After searching, it appeared that the GNU set of open-source GCC tools have a version that supports the powerpc and some hints are found on mailing lists that it might work with the MPC555.  After a very long time downloading the 30 megs or so of various source code tar archives, I'm in major panic mode.  This will never work.

Sure enough, I try to configure the thing to cross-compile from my Windows system to generate some flavor of powerpc executable (eabi format? elf format? did I suddenly get transported to some other planet?), and twenty minutes into bizarre gyrations, I get incomprehensible compile errors attempting to build the compiler.  Bummer.

Quick note:  I have nothing but gratitude toward the GNU folks.  The massive free stuff they put out enables the "little guy" all over the world and that is very, very, neat.

Well, I won't go through all the details (and I actually don't remember them) but many hours of  Guinness-fueled random tweaking later, success!  Well, at least something has compiled.  Quick bullets summarizing the agonizing efforts that followed (each bullet point looks simple enough but it was a big learning curve for me):

• Try to build a little program that does nothing just to prove that I can download some code to the board.  Undefined symbol: _start
• Manage to map the entry point to main with switches to the linker, which creates an "elf" format executable.
• Figure out how to use the objcopy program to convert the elf format executable into an "s-record" format.
• Try to download it.  No luck, the monitor program doesn't recognize the s-record format.
• Thank God, Axiom included the source code to the monitor program on the CD that came with the board.  Hmm.  Careful examination of the gnu-generated s-records reveals that they are different than the ones the Axiom monitor can deal with.  By the way, their monitor has a bug in it where addresses above a certain range will be handled improperly.  I hope it won't be an issue, but it's good to remember.
• Learn about the s-record format and write a C program to translate the gnu format to the Axiom format.
• Yay, the program downloads!  It doesn't do anything but it wasn't supposed to.
• Compile their sample program which echoes Hello World out to the serial port.  Download it.  It doesn't do anything.
• Figure out that the text, code, and bss segments are being mapped to the wrong address range and map them manually with linker switches.
• And... it works.  Since I don't understand half of what is going on I was beginning to get a little panicky but... it works!

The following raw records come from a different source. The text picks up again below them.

/-- The row port moves something in this cycle. -/
def State.rowUse (s : State) (c : Nat) : State := s.modCore c fun k => { k with rowFree := s.clock + 1 }

/-- The passes of this cycle (R162, R206, R207). `arrives` is the first pass's cycle. A remote access whose workgroup has
gone takes its passes without effect. -/
def State.bankPass (s : State) (f : Fly) (remote : Bool) : State :=
  let p := s.clock - f.arrives
  let s := if remote then s.rowUse f.pa else s
  let here := (FMap.get? (s.core f.pa).wgs f.arg).isSome
  let first := (s.wg f.pa f.arg).first
  let s := if p = 0 ∧ f.kind ≠ 3 ∧ here then s.modCore f.pa fun k => k.bumpTiles f.arg (f.intervals first) else s
  let r := if here then
      (f.accs.filter fun a => a.pass == p).foldl (fun (r : State × List (Nat × Byte)) a =>
        let q := r.1.bankLane f a
        (q.1, r.2 ++ q.2)) (s, [])
    else (s, [])
  let s := r.1
  let last := (f.accs.map (·.pass)).foldl max 0
  let f := { f with bytes := f.bytes ++ r.2, phase := 4 }
  if p < last then
    if remote then (s.setFly f).scheduleLate (s.clock + 1) (.homeArrival f.id)
    else (s.setFly f).schedule (s.clock + 1) (.homeArrival f.id)
  else if f.op = 0 then s.dropFly f.id
  else
    let s := s.setFly { f with performed := true }
    if remote then s.schedule (s.clock + f.back) (.lineRequestAnswer f.id)
    else s.schedule (s.clock + f.back) (.space1LoadReturn f.op)

/-- An own-core scratchpad access takes the SIMT port (R181, R182): first pass, and what follows. -/
def State.simtAccess (s : State) (f : Fly) (passes : Nat) : State :=
  let t := max s.clock (s.core f.pa).simtFree
  let s := s.modCore f.pa fun k => { k with simtFree := t + passes }
  let f := { f with arrives := t, back := 24, phase := 4 }
  if t = s.clock then s.bankPass f false else (s.setFly f).schedule t (.homeArrival f.id)

/-- A remote scratchpad access arrives and takes the row port in arrival order (R205, R460), once what program order puts
before it has been performed (R226). -/
def State.bankArrival (s : State) (f : Fly) : State :=
  if s.mustWait f then s.schedule (s.clock + 1) (.homeArrival f.id)
  else (s.setFly { f with arrives := s.clock, phase := 6 }).scheduleLate s.clock (.homeArrival f.id)

/-- What has arrived takes the row port in its turn: while it is busy, a cycle later (R205). -/
def State.rowTurn (s : State) (f : Fly) (go : State) : State :=
  if (s.core f.pa).rowBusy s.clock then (s.setFly { f with arrives := f.arrives + 1 }).scheduleLate (s.clock + 1) (.homeArrival f.id)
  else go

/-- A remote scratchpad access sets out (R250, R460). -/
def State.launchBank (s : State) (f : Fly) : State :=
  (s.setFly { f with phase := 0, arrives := f.left_ + 30, back := 30 }).schedule (f.left_ + 30) (.homeArrival f.id)

/-! Host memory (R169, R240, R266). -/

/-- Bytes of the host's memory at a host-window address. -/
def State.hostRd (s : State) (pa n : Nat) : List Byte := s.hostMem.read (pa - 0x100000000000) n
def State.hostWr (s : State) (pa : Nat) (b : List Byte) : State :=
  { s with hostMem := s.hostMem.write (pa - 0x100000000000) b }

/-- A read, posted write or AtomicOp reaches the host; its answer comes after a time the spec leaves open (DESIGN CHOICE, log 2). -/
def State.atHost (s : State) (f : Fly) : State :=
  if s.mustWait f then s.schedule (s.clock + 1) (.homeArrival f.id)
  else
    let lat := s.freeLat 1
    match f.kind with
    | 6 =>
      (lat.2.setFly { f with data := s.hostRd f.pa 128, performed := true, nofill := true }).schedule
        (s.clock + lat.1) (.lineRequestAnswer f.id)
    | 7 => (f.accs.foldl (fun s a => s.hostWr a.pa a.data) s).dropFly f.id
    | _ =>
      let r := f.accs.foldl (fun (r : State × List (Nat × Byte)) a =>
        let old := r.1.hostRd a.pa f.size
        (r.1.hostWr a.pa (toBytes f.size (atomLane f.code f.size a (ofBytes old))),
          r.2 ++ (old.zip (List.range f.size)).map fun b => (16 * a.lane + b.2, b.1))) (lat.2, [])
      if f.op = 0 then r.1.dropFly f.id
      else (r.1.setFly { f with bytes := r.2, performed := true }).schedule (s.clock + lat.1) (.lineRequestAnswer f.id)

You can imagine how amazed and happy I was when I saw my message come back to me from this board, after all the messing around.  I did a little dance.  I can now build a simple C program and send it to the board and run it and it works.  Many issues remain to be resolved, like the standard libraries which I am just not using at all but will want, and so on, but this feels like a major success.

Life is good!  Note to self:  time to make a backup!

I am so impressed with the specs of this microcontroller chip that I am radically rethinking my design of the processing components.  I had been intending to have at least two Atmel AVR processors running on their own boards as sensor interfaces, and a few more acting as servo controllers, since I have recently decided that I want to build my own servo controller system instead of using an off-the-shelf board.  I'll explain the reasoning behind this decision in a future report.

But this chip is so amazing that I am now thinking that it should be able to handle all of these tasks by itself without other processors -- which, if true and workable, means that Bing will be a one-chip robot.  That would be very excellent (I will still need to make a few small circuit boards so I won't miss out on that bit of fun).  If I can do this, then several steps get cut out of the sensor processing development tracks, which should help me a bit in getting it done, plus the complexity and weight will be impacted in a good way.  This is now my Plan A.

Success #2: Fetching pictures from the Gameboy camera

In parallel with the above effort, I have been using an Atmel 4434 microcontroller in an effort to fetch images from a cheap Gameboy camera I got from buy.com.  This will be Bing's vision sensor, which will be used for navigation in the firefighting contest maze.  Here is a summary of the steps that were involved in developing this:

After laboriously ripping the other connector off of the gameboy camera's main board, I built a 9-pin cable so it could be attached to a connector on the breadboard.

There is a very simple circuit and software for programming these Atmel controllers from a PC parallel port (see the links page).  I built cables for this and installed the circuit on the breadboard.  It works!

I put a LED on the board and learned enough of the Atmel assembly language to make it blink.  Up until the very end when I needed all of the controller's pins for other functions, the blinking LED was my debugging tool.

A guy named Andy Clark has a great site where he describes how he accomplished this task.  Although my program and circuit are in some ways different from his, it is heavily based on his work and I thank him for putting that stuff on the web; my job would have been a lot harder without it.

Next, I added the RS232 chip and software so I can communicate with the AVR from my PC.

After that, I added the SRAM chip into the circuit and tested it to make sure that it worked.

Then, I got the camera control signals working.  I could tell by the timing of the READ coming back from the camera after the START pulse that it was doing something, though I wasn't fetching data yet.

I worked the A/D converter into the circuit, testing it with a potentiometer and seeing which values get sent back.

Finally, I coded the image fetching loop and hooked the AVR up to the camera.  This particular version only stores a 32x32 image because the 4434 ran out of pins.  If I decide to continue with this circuit instead of transferring the functionality to the MPC555 main brain, I will switch over to the 8515 flavor of the AVR, which has two more pins that I can use.  Here is one of the first pictures I fetched (pointing the camera at myself).  It is tiny because of the current 32x32 plan:

There are still a few things to do whether or not I continue with the AVR path: the timing is not very optimized; I think I should be able to play with the register settings to get the exposure time lower, and I know I should be able to increase the speed of fetching the image from the camera.  Right now, it takes about 0.1 seconds for these tasks... I have to cut that in half to make my goal.  I also need to play with putting capacitors and so forth in the circuit to try to improve the noise characteristics of the images.  I'm not sure I know how to do this but I imagine I can figure it out.

Because I don't know whether I'll continue developing this circuit in its current form, I suppose that there isn't any harm in putting my code up on the slim chance that it will be useful to somebody (but note that this is NOT a plug and play solution!).  Here is the AVR assembly program in its current state, and here is the code for the program that runs on the pc (which is complete except for some timer functions that I have buried in a support file I use sometimes).

The circuit is very similar to Andy Clark's except I use different pins for things and I address the memory directly (slowly) because the 4434 doesn't seem to support the fancy memory tricks of the 8515 and also I didn't want to use a latch since I was content to downsample the image and use fewer address lines.

Whew!  A lot of typing this week!